|Hawktree golf course north of Bismarck is a nationally ranked public course. So, while it`s normally known for its beauty, right now it`s dealing with a pesky problem.|
The course staff is bringing in some outside help to clear out noxious weeds. This season, workers brought in five goats to eat up some of the wild growth.
Any golfer who`s played Hawktree will tell you it`s an unforgiving course.
"If you make a mistake, it usually costs you double. You`ve got to play straight to play this course," said Bill Bragg, golfer.
Bragg is returning to the area from Meadville, Pa. The 18 holes, which lie north of Bismarck, are full of native grasses and noxious weeds. So, this spring, the Hawktree golf course superintendent, Eric Stromstad, pitched the idea to the board to bring in a bit of the farm yard to munch away at problematic weeds.
"I was pretty concerned that they thought I might`ve lost my marbles with this whole idea, so I kind of introduced it slowly and made sure I had some good research on it and that it`d be a successful venture for Hawktree," said Stromstad.
The board said OK. So, Stromstad brought in two goats at the start of the season.
Golfer Suzana Haertzen said: "I think that`s a great idea. I`d much rather see a goat thinning out the weeds than a noisy lawn mower driving by me."

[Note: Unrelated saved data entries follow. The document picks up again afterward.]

-- ==== Sys2Proof/Tests/Slice0.lean ====
section
/-! SUPPORT. Tests: what a command with ill-formed operands does, one step of some commands with results from the spec, and a state and operands for the hypotheses of every statement. -/

namespace Sys2Proof.Tests

set_option Elab.async false

open Sys2Proof Sys2Proof.Machine

/-! ## Small devices -/

/-- Ready, in NORMAL, everything awake. -/
def ready : Device :=
  let d := Device.reset
  let d := (d.setFld Reg.MGMT_STATUS 24 8 7).setBit Reg.MGMT_STATUS 0 true
  let d := (d.setRegN Reg.SAFE_STATUS 0).setRegN Reg.SAFE_CAUSE 0
  let d := (d.setFld Reg.PWR_STATE 0 3 0).setRegN Reg.PWR_AWAKE_P 0xFFFF
  let d := (d.setRegN Reg.PWR_AWAKE_M 0xFFFFFFFF)
  let d := (d.setBit Reg.MEM_STATUS 8 true).setBit Reg.MEM_STATUS 9 true
  (d.setFld Reg.CLK_STATUS 0 6 0x3F).setBit Reg.CLK_STATUS 7 true
/-- Stream 3 executes the instruction `op` with fields `w` at address 5. -/
def seqIns (op w : Nat) : Device :=
  let x := op * 2 ^ 56 + w
  let d := ready.modStr 3 (fun c => { c with eng := .running })
  let d := (d.setStrState 3 3).setRegN (Reg.STR_PC 3) 5
  ((d.setRegN (seqAddr 5) (x % 2 ^ 32)).setRegN (seqAddr 5 + 4) (x / 2 ^ 32)).setRegN (0x700000 + 4 * d.entryOf 3 op) (2 ^ 31)
/-- The micro-engine of stream 3 executes a micro-operation at the first word of the customer region; G1 = 6, G2 = 4. -/
def microOp (cls w : Nat) : Device :=
  let d := ready.modStr 3 (fun c => { c with eng := .micro, micro := { c.micro with upc := 12352 } })
  let d := (d.setStrState 3 3).setRegN (Reg.STR_PC 3) 5
  let d := (d.setRegN (Reg.STR_G 3 1) 6).setRegN (Reg.STR_G 3 2) 4
  d.setRegN (0x700000 + 4 * 12352) (cls * 2 ^ 27 + w)
/-- Stream 3 with pier 3, admitted. -/
def pier3 : Device := (ready.setRegN (Reg.PIER_CTRL 3) 0x1300).setBit Reg.LDG_ADMITTED 3 true
/-- Stream 3 in a state, its context changed. -/
def stream3 (st : Nat) (f : StrCtx → StrCtx) : Device := (pier3.setStrState 3 st).modStr 3 f
/-- A launch time 10 µs ahead. -/
def launchAhead (d : Device) : Device := d.setReg64 (Reg.STR_LAUNCH_T_LO 3) (Reg.STR_LAUNCH_T_HI 3) (10 * usTicks)
/-- The load engine in a state with an image staged. -/
def loading (n : Nat) (img : List Nat) : Device := { ready.setFld Reg.UCS_STATUS 0 3 n with ucs := { UcsCtx.reset with stage := img } }
/-- Meter 3 in a state and a mode, its context changed; the source of START is 5, that of STOP 6. -/
def meter3 (st mode : Nat) (f : IvmCtx → IvmCtx) : Device :=
  ((((ready.setFld (Reg.IVM_STATUS 3) 0 3 st).setFld (Reg.IVM_CTRL 3) 0 2 mode).setRegN (Reg.IVM_START 3) 5).setRegN (Reg.IVM_STOP 3) 6).modIvm 3 f
/-- Channel 0 READY, with a number of replays. -/
def channel0 (n : Nat) : Device := (ready.setFld (Reg.MCH_STATUS 0) 4 2 1).modMch 0 (fun c => { c with rep0 := n })
/-- The ledger with a command taken, and the stacks up. -/
def ledger (x : Bool) (m : Nat) : Device := { pier3 with ldg := { pier3.ldg with cmd := some (x, m) } }
/-- The calibration engine in a state, with a kind of run; meter 3 may be lent. -/
def calib (st kind : Nat) (f : CalCtx → CalCtx) : Device :=
  (((ready.setFld Reg.CAL_STATUS 0 3 st).setFld Reg.CAL_STATUS 12 4 kind).setBit (Reg.IVM_CTRL 3) 6 true).modCal f
/-- Task 5 in a state, with counters; core 2 runs and is awake. -/
def task5 (st : Nat) : Device :=
  ((ready.setTaskState 5 st).setRegN (tdAddr 5 0x0C) 4).setFld (Reg.DISP_CORE 2) 0 2 3
/-- The interrupt controller with software source 300 pending, of priority 3, which Keystone admits. -/
def source (n : Nat) : Device :=
  ((((ready.setFld (Reg.INTC_SRC (n / 2)) (16 * (n % 2)) 4 3).setBit (Reg.INTC_GRP 0) 16 true).setBit (Reg.INTC_TCTRL 16) 0 true)).modIntc (fun c => { c with pend := 2 ^ n })
/-- Link `k` in a state, its context changed. -/
def link (k st : Nat) (f : LinkCtx → LinkCtx) : Device := (ready.modLink k (fun c => f { c with lst := st })).setRegN Reg.TRS_CTRL 0x1FFFF
/-- Trestle ACTIVE, with a packet not yet acknowledged; the Trestle context changed. -/
def trestle (f : TrsCtx → TrsCtx) : Device := (link 0 3 (fun c => { c with active := 0xFFFF, mine := 0xFFFF })).modTrs f
/-- DMA queue 0 enabled and busy, with a descriptor. -/
def dma0 (desc : List Word) : Device :=
  (((ready.setBit (Reg.TRS_DQ_STAT 0) 16 true).setBit (Reg.TRS_DQ_CTRL 0) 31 true)).modDma 0 (fun c => { c with desc := desc })
/-- The event ring enabled, with Trestle ACTIVE. -/
def ring : Device := ((trestle id).setRegN Reg.EVQ_CTRL (2 ^ 31 + 4)).setRegN Reg.EVQ_MOD 1
/-- The Viaduct with bits of its status from bit 8 (1 master, 2 up, 4 down, 16 armed), its context changed. -/
def viaduct (d : Device) (bits : Nat) (f : ViaCtx → ViaCtx) : Device := (d.setFld Reg.VIA_STATUS 8 5 bits).modVia f
/-- Stream 3 in a quorum launch 10 µs ahead. -/
def quorum3 : Device := launchAhead (stream3 1 (fun c => { c with arm := .quorum }))
/-- A request of the host waits, with its opcode, length and first payload word. -/
def request (op len w4 : Nat) : Device :=
  let d := ((ready.setRegN (Reg.MGMT_REQ 0) op).setRegN (Reg.MGMT_REQ 1) len).setRegN (Reg.MGMT_REQ 4) w4
  ((d.setFld Reg.MGMT_MBSTAT 0 2 1).setRegN (Reg.SUP_NOW 7) 4095).modKey (fun k => { k with posts := [0] })
/-- The device before its stage `n`, Keystone asleep. -/
def atStage (n : Nat) : Device := ((ready.setFld Reg.MGMT_STATUS 24 8 n).setBit Reg.MGMT_STATUS 0 false).modKey (fun k => { k with slot0 := none })
/-- A request of the test port waits, with its opcode, length and two payload words. -/
def jtagRequest (op len w4 w5 : Nat) : Device :=
  (ready.setRegN (Reg.SUP_NOW 7) 4095).modKey (fun k => { k with posts := [1], jtag := ⟨[(0, BitVec.ofNat 32 op), (1, BitVec.ofNat 32 len), (4, BitVec.ofNat 32 w4), (5, BitVec.ofNat 32 w5)], 0, 1⟩ })
/-- Guard 3 enabled, with three samples before and a window from 100 to 200. -/
def guard3 (x : Nat) : Device :=
  (((ready.setBit (Reg.PG_CTRL Page.GRD) 0 true).setRegN (Reg.GRD_CFG 3) (2 ^ 31 + 2 * 2 ^ 8)).setRegN (Reg.GRD_THR 3) (100 + 200 * 2 ^ 16)).modGrd 3 (fun c => { c with samples := List.replicate 3 (decide (x < 100 ∨ 200 < x), decide (100 ≤ x ∧ x ≤ 200)) })
/-- The safe state in a state, with causes. -/
def safe (st cause : Nat) (k : Option (Nat × Nat)) : Device := { (ready.setFld Reg.SAFE_STATUS 29 2 st).setRegN Reg.SAFE_CAUSE cause with keyReq := k }
/-- The twin link ACTIVE and a role, the twin context changed. -/
def twinRole (role : Nat) (f : TwinCtx → TwinCtx) : Device := ((ready.modLink 3 (fun c => { c with lst := 3 })).setFld Reg.TWN_STATUS 0 3 role).modTwin f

Haertzen is visiting the area from Flagstaff, Ariz. The golfers have taken to the goats so well, Stromstad added three more. In the past few weeks, they`ve become the 16th hole`s unofficial petting zoo.
"After you see them they get acclimated to people. They`re friendly, people stop by, they feed them, they talk to them," said Hawktree head golf pro Chuck Ruppert. "They want to pet them, so it`s kind of been a topic of conversation at Hawktree."
And Stromstad says the hungry goats are doing their job well. So far, they`ve decimated patches of leafy spurge and sweet clover.
"They`ll strip down the leaves and they`ll leave the stemming material of the plant and they just grind up everything really good. There`s not much foliage passed through their system," said Stromstad.
And, Stromstad says once the goats finish on hole 16, there will be plenty of other trouble spots to move them.
"They won`t go hungry," said Bragg.
Stromstad says while he got the idea from courses in Ireland, Hawktree isn`t the first course in the U.S. to try goats. He says courses in both Ohio and Florida have been using the idea as well.